On the other hand, Vettori et al. (2011), when comparing different methods for the determination of reducing groups in sugars and polysaccharides, demonstrated that with the DNS method, the higher the molecular weight the greater the degree of over-oxidation of polysaccharides. Since oxidation of dextran is usually accompanied by extensive cleavage of the chain (Manju and Sreenivasan 2011), oxidative conversion by higher concentrations of NaOCl would lead to a decreased size of PD due to fragmentation, hence, less over-oxidation. It must also be noted that in the presence of a strong oxidizing agent, some newly formed aldehyde groups can be further oxidized into carboxyls, which has been observed in oxidatively modified starch (Wang and Wang 2003). This would also contribute to the under-estimation of the aldehyde content in NaOCl-oxidized dextran samples.
FTIR
To confirm the presence of aldehyde groups in PD, FTIR was run and the spectra are shown in Fig. 1b. A small absorbance peak located at 1735 cm−1, typical of an aldehyde functional group according to IR spectra libraries (Bogdanov and Palamareva 2004), indicates significant differences between the control (dextran) and oxidized samples. While the control sample was devoid of the peak, PD1 and PD2 exhibited remarkable absorbance at 1735 cm−1, suggesting the presence of aldehydes in significant quantity. However, no noticeable aldehyde peak was detected in PD0.5. By confirming the oxidative production of aldehydes, the FTIR results indicated the unreliability of the chemical DNS detection method.

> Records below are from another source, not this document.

-- ==== Sys2Proof/Machine/Arith.lean ====
section
/-! DEFINITION. Exact results, rounding, fit and the arithmetic of one iteration (chapter 2). -/

namespace Sys2Proof.Machine

/-! ### Exact results (R21) -/

/-- The coefficient of a value at a scale not below its own: zero digits appended (R21). -/
def Decimal.coefAt (v : Decimal) (scale : Nat) : Int := v.coef * 10 ^ (scale - v.scale)

/-- The exact sum, at the larger of the scales (R21). -/
def Decimal.add (x y : Decimal) : Decimal :=
  let scale := max x.scale y.scale
  ⟨x.coefAt scale + y.coefAt scale, scale⟩

/-- The negation (R22). -/
def Decimal.neg (x : Decimal) : Decimal := ⟨-x.coef, x.scale⟩

/-- The magnitude (R22). -/
def Decimal.abs (x : Decimal) : Decimal := ⟨x.coef.natAbs, x.scale⟩

/-- The exact difference (R21). -/
def Decimal.sub (x y : Decimal) : Decimal := x.add y.neg

/-- The exact product, at the sum of the scales (R21). -/
def Decimal.mul (x y : Decimal) : Decimal := ⟨x.coef * y.coef, x.scale + y.scale⟩

/-- The flag on an exact result, before rounding (R22). -/
def ResultFlag.apply : ResultFlag → Decimal → Decimal
  | .plain, v => v
  | .negate, v => v.neg
  | .absolute, v => v.abs

/-! ### Rounding (R23, R24, R29) -/

/-- A rounded coefficient, and whether a non-zero part was discarded (R25). -/
structure Rounded where
  coef : Int
  inexact : Bool
  deriving DecidableEq, Repr

/-- The mode chooses the retained part plus one unit (R24); the retained part is retained units, and the discarded part
is rest out of unit, not zero. -/
def Rounding.choosesNext (mode : Rounding) (negative : Bool) (retained rest unit : Nat) : Bool :=
  match mode with
  | .truncate => false
  | .halfUp => unit ≤ 2 * rest
  | .halfEven => unit < 2 * rest || (2 * rest = unit && retained % 2 = 1)
  | .ceiling => !negative
  | .floor => negative

/-- The rational number / unit rounded to a whole number (R23, R24, R29). -/
def roundRatio (mode : Rounding) (number : Int) (unit : Nat) : Rounded :=
  let negative : Bool := number < 0
  let retained := number.natAbs / unit
  let rest := number.natAbs % unit
  if rest = 0 then ⟨signed negative retained, false⟩
  else ⟨signed negative (if mode.choosesNext negative retained rest unit then retained + 1 else retained), true⟩

/-- An exact value rounded to a scale (R23). -/
def roundTo (mode : Rounding) (v : Decimal) (scale : Nat) : Rounded :=
  if v.scale ≤ scale then ⟨v.coefAt scale, false⟩
  else roundRatio mode v.coef (10 ^ (v.scale - scale))

/-- The exact quotient x / y, for y not zero, rounded to a scale (R29). -/
def roundQuotient (mode : Rounding) (x y : Decimal) (scale : Nat) : Rounded :=
  let number := x.coef * 10 ^ (scale + y.scale)
  roundRatio mode (if y.coef < 0 then -number else number) (y.coef.natAbs * 10 ^ x.scale)

/-! ### Checks of a destination (R26, R27) -/

/-- The rounded coefficient at scale s fits n digits: its integer part has at most n − s digits (R26). -/
def fits (digits scale : Nat) (coef : Int) : Bool := coef.natAbs / 10 ^ scale < 10 ^ (digits - scale)

/-- The integer lies in the signed 64-bit range (R13). -/
def inBinary64 (coef : Int) : Bool := -9223372036854775808 ≤ coef && coef ≤ 9223372036854775807

/-- The scale of a destination. -/
def Place.scale : Place → Nat
  | .memory f => f.scale
  | .cell _ _ scale => scale

/-- The first check of a destination that fails (R27). -/
def Place.check (place : Place) (coef : Int) : Option FaultKind :=
  match place with
  | .cell _ digits scale => if fits digits scale coef then none else some .overflow
  | .memory f =>
    if !fits f.digits f.scale coef then some .overflow
    else
      match f.format with
      | .unsignedPacked => if coef < 0 then some .unsignedNegative else none
      | .binary64 => if inBinary64 coef then none else some .overflow
      | .packed | .text => none

/-! ### One iteration's computation (R19 to R38) -/

/-- A fault of an iteration with the operand entry it names (R37). -/
structure IterFault where
  kind : FaultKind
  index : Nat
  deriving DecidableEq, Repr

/-- A coefficient for a destination. -/
structure Delivery where
  dest : Dest
  coef : Int
  deriving DecidableEq, Repr

/-- What the computation of an iteration gives: the deliveries in the order of their issue, and the outcome. -/
structure Computed where
  deliveries : List Delivery
  outcome : IterOutcome
  deriving DecidableEq, Repr

/-- A destination's coefficient after its checks, or the fault naming it (R27). -/
def deliver (dest : Dest) (r : Rounded) : Except IterFault Delivery :=
  match dest.place.check r.coef with
  | some kind => .error ⟨kind, dest.index⟩
  | none => .ok ⟨dest, r.coef⟩

/-- The exact result flagged, rounded to W and checked (R21 to R27); the sign class is that of the written value (R35). -/
def deliverExact (step : Step) (exact : Decimal) (w : Dest) : Except IterFault Computed := do
  let r := roundTo step.mode (step.flag.apply exact) w.place.scale
  let d ← deliver w r
  return ⟨[d], ⟨signClass r.coef, r.inexact⟩⟩

/-- The adjusted operands of a flagged DIVIDE (R32). -/
def adjustOperands (flag : ResultFlag) (x y : Decimal) : Decimal × Decimal :=
  match flag with
  | .plain => (x, y)
  | .negate => (x.neg, y)
  | .absolute => (x.abs, y.abs)

/-- DIVIDE on a divisor that is not zero: W checked before Z, Z issued before W (R29 to R32). -/
def divideValues (step : Step) (x y : Decimal) (z : Option Dest) (w : Dest) : Except IterFault Computed := do
  let (ax, ay) := adjustOperands step.flag x y
  let q := roundQuotient step.mode ax ay w.place.scale
  let dw ← deliver w q
  match z with
  | none => return ⟨[dw], ⟨signClass q.coef, q.inexact⟩⟩
  | some zd =>
    let r := roundTo step.mode (ax.sub (ay.mul ⟨q.coef, w.place.scale⟩)) zd.place.scale
    let dz ← deliver zd r
    return ⟨[dz, dw], ⟨signClass q.coef, q.inexact || r.inexact⟩⟩

/-- The sign class of CHECK: the low bound first, both inclusive (R34). -/
def checkClass (x low high : Decimal) : SignClass :=
  if (x.sub low).coef < 0 then .negative
  else if 0 < (x.sub high).coef then .positive
  else .zero

/-- The computation of a step on the values its sources give, sources in the order X, Y, Z (R8, R38). -/
def computeStep (step : Step) (value : Source → Except IterFault Decimal) : Except IterFault Computed :=
  match step.work with
  | .move x w => do
    let vx ← value x
    deliverExact step vx w
  | .add x y w => do
    let vx ← value x
    let vy ← value y
    deliverExact step (vx.add vy) w
  | .subtract x y w => do
    let vx ← value x
    let vy ← value y
    deliverExact step (vx.sub vy) w
  | .multiply x y w => do
    let vx ← value x
    let vy ← value y
    deliverExact step (vx.mul vy) w
  | .divide x y z w => do
    let vx ← value x
    let vy ← value y
    if vy.coef = 0 then .error ⟨.divideByZero, y.index⟩
    else divideValues step vx vy z w
  | .compare x y => do
    let vx ← value x
    let vy ← value y
    return ⟨[], ⟨signClass (vx.sub vy).coef, false⟩⟩
  | .check x y z => do
    let vx ← value x
    let vy ← value y
    let vz ← value z
    return ⟨[], ⟨checkClass vx vy vz, false⟩⟩

/-- The sources of a step in reference order (R19). -/
def Work.sources : Work → List Source
  | .move x _ => [x]
  | .add x y _ | .subtract x y _ | .multiply x y _ => [x, y]
  | .divide x y _ _ => [x, y]
  | .compare x y => [x, y]
  | .check x y z => [x, y, z]

/-- The destinations of a step, W first and then Z of DIVIDE (R108). -/
def Work.dests : Work → List Dest
  | .move _ w | .add _ _ w | .subtract _ _ w | .multiply _ _ w => [w]
  | .divide _ _ none w => [w]
  | .divide _ _ (some z) w => [w, z]
  | .compare _ _ | .check _ _ _ => []

end Sys2Proof.Machine
end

Characteristics of Maillard complex
Free amino group content
Because the Maillard-type polysaccharide–protein condensation reaction consumes primary amino groups, the content of free amines after the completion of the conjugation reaction was quantified (Fig. 2a). As expected, the mixture of SP and dextran stored at 4 °C, regardless of oxidation, showed no NH2 reduction (P > 0.05) due to the low temperature. Surprisingly, at 60 °C, where Maillard reaction would occur favoring the Schiff base production (Zhu et al. 2008), a significant increase instead of decrease of the NH2 content was observed in the SP–non-oxidized dextran conjugate as well as in most of the SP–oxidized dextran samples. The increase of the apparent NH2 content may be explained because binding of polyol to a protein may cause protein unfolding leading to greater exposure of the buried amino groups (Samanta et al. 2014). Hence, the amount of detectable amines would reflect the net effect of the two opposing actions of dextran: decreasing the amine content by the formation of carbonyl–amine Schiff base and increasing the accessible (free) amine groups due to protein conformational change.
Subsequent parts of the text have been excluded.